All parents, well good parents at least, want their children to grow up to be responsible, respectable, productive adults. No parent is proud when their adult ‘child’ becomes a bum who squanders time, talent and money.
I am simply amazed at the stupidity of this extended adolescence phenomena that is widely accepted!!! Adolescence in and of itself is a crock; and now we have extended adolescence where boys men in their 20′s are ALLOWED to act like spoiled brats, being able to come and go as they please, always casting off the call of duty, as they seek to indulge themselves in whatever they want; meanwhile they EXPECT someone else to provide for their needs.
What infuriates me even more than these lazy, irresponsible, self centered boys men are the people, usually dear ol’ mom and dad, that make excuses for them and enable them to be not only a drain on the family, but a burden on society.
Friends and family that think they are helping the poor guy out because ‘he is finding himself’ or ‘he is down on his luck’ should think twice before they offer a meal and a bed.

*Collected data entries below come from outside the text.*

-- ==== Sys2Proof/Tests/Slice0.lean ====
section
/-! SUPPORT. Tests of the model. Expected values come from the spec: its examples, its vectors (95_test_vectors.md) and words
written out from 30_encoding.md. Then, for each statement with hypotheses, states and operands that meet them. -/

open Sys2Proof Sys2Proof.Machine

namespace Sys2Proof.Tests

/-! ### Small states -/

/-- The state a step leads to, if it has one. -/
def nextOf : Host.Outcome State Fault Refusal → Option State
  | .next s => some s
  | _ => none

/-- The refusal, if there is one. -/
def refusalOf : Host.Outcome State Fault Refusal → Option Refusal
  | .refused r => some r
  | _ => none

/-- A unit after `INIT 8 4 0x01`. -/
def unit : State := { State.reset with cfg := { rows := 8#32, columns := 4#32, address := 0x01#8 } }

/-- The unit with a carry-over buffer. -/
def withPending (p : List Byte) : State := { unit with pending := p }

/-- The body of the frame of V-D3: command, address, resolution, "FF00A5". -/
def body : List Byte := [0x11#8, 0x01#8, 0x00#8, 0x04#8, 0x46#8, 0x46#8, 0x30#8, 0x30#8, 0x41#8, 0x35#8]

/-- The payload "FF00A5". -/
def payload : List Byte := [0x46#8, 0x46#8, 0x30#8, 0x30#8, 0x41#8, 0x35#8]

/-- The frame of V-D3. -/
def frame : List Byte := [0x02#8] ++ body ++ [0x03#8, 0x38#8, 0x41#8]

/-- The update of V-D3. -/
def update : PixelUpdate := { address := 0x01#8, resolution := 4#16, bits := payload, resWarn := false }

/-- The unit holding an update RX has not handed over. -/
def holding : State := { unit with handover := some update }

/-- The unit with one update waiting. -/
def waiting : State := { unit with queue := [update] }

/-- A unit whose queue has one place. -/
def oneDeep : State := { unit with par := { Config.reference with queueCap := 1 } }

/-- A unit whose buffer has `cap` bytes. -/
def capped (cap : Nat) (p : List Byte) : State :=
  { unit with par := { Config.reference with pendingCap := some cap }, pending := p }

/-- A capped unit after an overflow. -/
def overflowed : State := { capped 2 [0x02#8, 0x11#8] with fault := { rxOverflow := true } }

/-- A unit before its first INIT. -/
def dead : State := { unit with live := false }

/-- The cells V-B9 turns on: column 0, rows 0 to 7; column 2, rows 0, 2, 5, 7. -/
def gridG1 : Grid :=
  [(0, 0), (1, 0), (2, 0), (3, 0), (4, 0), (5, 0), (6, 0), (7, 0), (0, 2), (2, 2), (5, 2), (7, 2)]

/-! ### WellFormed: an ill-formed term for each check -/

theorem test_wellFormed_other_is_no_marker :
    (Instr.other 0x02#8).wellFormed true = false ∧ (Instr.other 0x03#8).wellFormed true = false ∧
    (Instr.other 0x04#8).wellFormed true = true := by decide

theorem test_wellFormed_notHex_is_no_digit :
    (Instr.notHex 0x41#8).wellFormed true = false ∧ (Instr.notHex 0x39#8).wellFormed true = false ∧
    (Instr.notHex 0x66#8).wellFormed true = false ∧ (Instr.notHex 0x66#8).wellFormed false = true ∧
    (Instr.notHex 0x47#8).wellFormed true = true := by decide

theorem test_wellFormed_lower_case_needs_the_parameter :
    Instr.hexLoA.wellFormed false = false ∧ (Instr.hexLoBC 0#1).wellFormed false = false ∧
    (Instr.hexLoDE 1#1).wellFormed false = false ∧ Instr.hexLoF.wellFormed false = false ∧
    Instr.hexLoF.wellFormed true = true := by decide

theorem test_wellFormed_sequence_too_long (l : List Byte) (h : l.length = 2 ^ 32) :
    (Instr.feedFn l).wellFormed true = false ∧ (Instr.cksumFn l).wellFormed true = false ∧
    (Instr.decodeFn l).wellFormed true = false ∧ (Instr.applyFn l).wellFormed true = false ∧
    (Instr.dispatchFn l).wellFormed true = false := by
  simp only [Instr.wellFormed, h, Nat.lt_irrefl, decide_false, and_self]

/-! ### Decode: words written out from 30_encoding.md, every constructor -/

/-- R56. -/
theorem test_decode_byte_classes :
    decodeByteClass 0b00000010#8 = .stx ∧ decodeByteClass 0b00000011#8 = .etx ∧
    decodeByteClass 0b00000100#8 = .other 0x04#8 ∧ decodeByteClass 0b00000000#8 = .other 0x00#8 := by decide

/-- R57, the numerals. -/
theorem test_decode_numerals :
    decodeHexDigit true 0b00110000#8 = .hex07 0#3 ∧ decodeHexDigit true 0b00110101#8 = .hex07 5#3 ∧
    decodeHexDigit true 0b00111000#8 = .hex89 0#1 ∧ decodeHexDigit true 0b00111001#8 = .hex89 1#1 ∧
    decodeHexDigit true 0b00111010#8 = .notHex 0x3A#8 ∧ decodeHexDigit true 0b00101111#8 = .notHex 0x2F#8 := by decide

/-- R57, upper case. -/
theorem test_decode_upper_case :
    decodeHexDigit true 0b01000001#8 = .hexUpA ∧ decodeHexDigit true 0b01000010#8 = .hexUpBC 0#1 ∧
    decodeHexDigit true 0b01000011#8 = .hexUpBC 1#1 ∧ decodeHexDigit true 0b01000100#8 = .hexUpDE 0#1 ∧
    decodeHexDigit true 0b01000101#8 = .hexUpDE 1#1 ∧ decodeHexDigit true 0b01000110#8 = .hexUpF ∧
    decodeHexDigit true 0b01000111#8 = .notHex 0x47#8 := by decide

/-- R57, lower case, with and without `HEX_LOWER_OK`. -/
theorem test_decode_lower_case :
    decodeHexDigit true 0b01100001#8 = .hexLoA ∧ decodeHexDigit true 0b01100011#8 = .hexLoBC 1#1 ∧
    decodeHexDigit true 0b01100100#8 = .hexLoDE 0#1 ∧ decodeHexDigit true 0b01100110#8 = .hexLoF ∧
    decodeHexDigit true 0b01100111#8 = .notHex 0x67#8 ∧ decodeHexDigit false 0b01100001#8 = .notHex 0x61#8 := by decide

Now, before I get blasted for not being compassionate, nor Christ-like, let me make myself real clear. I am 100% family minded. The family is the building block of society and it is built on Christ. We need strong healthy families. Personally, I think it is a good thing for a boy man to live at home while he is establishing himself with his education and trade.
As soon as he starts making money, IN HIS EARLY TEENS, he should be contributing to the family. He should be budgeting his money, including buying his own clothes (not all in the beginning but working up to it), paying for extra activities, etc… He needs to understand that with the privileges of earning money and making mature decisions comes responsibility, not self centered indulgences.
Our expectations should be high, not unreasonable, but high enough that we provoke our sons to MAN-UP, not wimping-out from responsibility. Not only responsibility for himself but for those around him.
Men are geared to be providers and protectors. Look for ways while your sons are young to encourage this kind of thinking. This is what builds self-esteem and self confidence; and when they become adults and they want to mooch off you, DON’T LET THEM! There is a world of difference between giving a hand up, than a hand-out.